According to the most recent health and nutrition national survey, the country of Honduras has a global acute malnutrition (GAM) rate of 1.9 percent among children aged 6-59 months (roughly 38,000 children), with higher prevalence in San Pedro Sula (3.1 percent) and among children specifically between 18-23 months old. The Joint Intersectoral Analysis Framework (JIAF) also has cited high levels of micronutrient deficiencies across the entire country for children between 6-59 months as well as for pregnant women, classifying the need between severe to critical (3-4 on a scale of 1-5 in severity).
Even prior to the COVID-19 pandemic and back-to-back hurricanes, Eta and Iota, which devastated the nation of Honduras, malnutrition rates were high. The 2021 Humanitarian Needs Overview stated that at the time 70 percent of the population in Honduras lived in poverty. Gender-based Violence meant a lack of protection for women and girls and a lack of support for children during the 1,000-day window increased women and children’s risk of malnutrition.
These worrying nutrition figures posed a very high risk of morbidity and infant mortality – especially as there was not enough visibility and awareness about the problem nor sufficient capacity within the country’s nutrition sector to adequately carry out the emergency actions needed to address the scale of needs.
As a result, the nutrition of the Honduran population hung in the balance, especially among the most vulnerable – all children under five years of age, especially children under two years, and pregnant and breastfeeding women.
Access to nutrition and health services was limited and child-feeding practices and the detection and prevention of acute malnutrition needed improvement. Also, people were living in unsanitary conditions with limited access to potable water and food and many people’s livelihoods were affected, which compounded their food and nutritional insecurity.
Until 2021, the country’s national response to food and nutrition security focused exclusively around the availability-access-consumption of food and livelihoods support for those affected by the various crises. It largely excluded specific nutrition actions for the prevention and treatment of acute malnutrition in order to avoid malnutrition-related deaths. However, food distributions alone did not cover the nutritional needs of the most vulnerable.
Developing a national IYCF-E action plan
When tackling nutrition, one of the biggest challenges Honduras has long faced is a capacity gap – there are simply little to no actors in-country who hold expertise in Emergency Nutrition.
In 2021, the GNC Technical Alliance was called upon to help implement an Infant & Young Child Feeding in Emergencies (IYCF-E) response for the first time in the hurricane-affected North. There, the Alliance helped develop advice on infant and young child feeding for caregivers of children aged 6-23 months, how to manage the uncontrolled donation of milk powder, how to initiate a protocol for the proper use of breast milk substitutes (BMS) for babies under six months who cannot be breastfed as well as created a mass communication campaign to communicate key practices of IYCF-E, with a particular focused on reaching men and fathers with this important information.
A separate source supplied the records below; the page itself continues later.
-- ==== Sys2Proof/Machine/Operands.lean ====
section
/-! DEFINITION. The operand forms: what each instruction computes its operands, addresses and data from (30_encoding.md rule
R68, and the rule each definition cites). The only memory operand form is the implicit base `I`. -/

namespace Sys2Proof.Machine

/-- A 12-bit literal zero-extended to 16 bits (R68). -/
def zext12 (nnn : BitVec 12) : Word := nnn.setWidth 16

/-- An 8-bit value zero-extended to 16 bits. -/
def zext8 (b : Byte) : Word := b.setWidth 16

/-- A 4-bit value zero-extended to 8 bits (R135). -/
def zext4 (k : BitVec 4) : Byte := k.setWidth 8

/-- The low nibble of a register value: a key index (R133) or a font digit (R122); the high nibble is ignored. -/
def lowNibble (b : Byte) : BitVec 4 := b.extractLsb' 0 4

/-- Whether the key a register value names is held (R133). -/
def State.keyHeld (s : State) (x : Reg) : Bool := s.keys.getLsbD (lowNibble (s.reg x)).toNat

/-- The target of JP V0 (R93): the unmasked 16-bit sum. -/
def State.offsetTarget (s : State) (nnn : BitVec 12) : Word := zext12 nnn + zext8 (s.reg V0)

/-- The address of the glyph of a register value's low nibble (R122), `FONT_BASE + 5 * digit`. -/
def glyphAddress (c : Config) (b : Byte) : Word :=
  BitVec.ofNat 16 (c.fontBase + glyphBytes * (lowNibble b).toNat)

/-- The hundreds, tens and ones digits of a value, a byte each, most significant first (R123). -/
def bcdDigits (b : Byte) : List Byte :=
  [BitVec.ofNat 8 (b.toNat / 100), BitVec.ofNat 8 (b.toNat / 10 % 10), BitVec.ofNat 8 (b.toNat % 10)]

/-- The registers `V[0]` to `V[x]`, in ascending order (R124). -/
def State.regsUpTo (s : State) (x : Reg) : List Byte := s.v.toList.take (x.toNat + 1)

/-- The register file with `V[0]` to `V[x]` taken from the bytes of a block read, the others kept (R125). -/
def loadBlock (v : Vector Byte 16) (x : Reg) (bs : List Byte) : Vector Byte 16 :=
  Vector.ofFn fun k : Fin 16 => if k.val ≤ x.toNat then bs.getD k.val 0 else v[k]

/-- The rows a DRW draws (R142): `N + SPRITE_ROW_BIAS`. -/
def spriteRows (c : Config) (n : BitVec 4) : Nat := n.toNat + c.spriteRowBias

/-- Column `x0 + c` with wraparound (R142). -/
def wrapX (n : Nat) : Fin 64 := Fin.ofNat 64 n

/-- Row `y0 + r` with wraparound (R142). -/
def wrapY (n : Nat) : Fin 32 := Fin.ofNat 32 n

end Sys2Proof.Machine
end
This eight-month program drew a lot of interest from health professionals and key actors. With a surge of interest and a new government coming into power who prioritized nutrition, it was an ideal time to continue building momentum. But lacking the technical capacity to develop a strategic plan with a complete vision of the needs at different levels, support from the Alliance was once again requested.
The priority this time was to work with UNICEF Honduras to develop a detailed action plan in IYCF-E that could influence the new government’s policies, support advocacy activities, and guide nutrition actors as they work to implement programs and raise funds.
The support provided included:
Challenges, recommendations and lessons learned
While the groundwork was laid and a work plan was conceived to direct activities moving forward, much still needed to be done to establish and maintain an ongoing IYCF-E strategy that was as robust as the needs. It was advised to follow up with the proposed IYCF-E plan with two key suggestions: focus on strengthening local actors’ capacity to respond to nutrition needs in emergencies through developing an educational program, and involve and support the Ministry of Health in developing the National Protocol for the Management of the Acute Malnutrition at the community level.
More work needs to be done to strengthen local actors’ capacity to respond – particularly in identifying the differences between nutrition-specific and nutrition-sensitive actions, in order to reduce confusion between food security and nutrition. Stronger leadership and coordination is also needed within the formed Nutrition Working Group. And in order for key actors to effectively monitor the situation, it is also crucial that sufficient nutrition data — specifically information on acute malnutrition — be collected and recorded.
Participants said they highly valued the capacity building sessions offered and we hope more support will be possible in the future, as enabling national actors to respond is the most appropriate and sustainable way to ensure nutrition needs are met well into the future.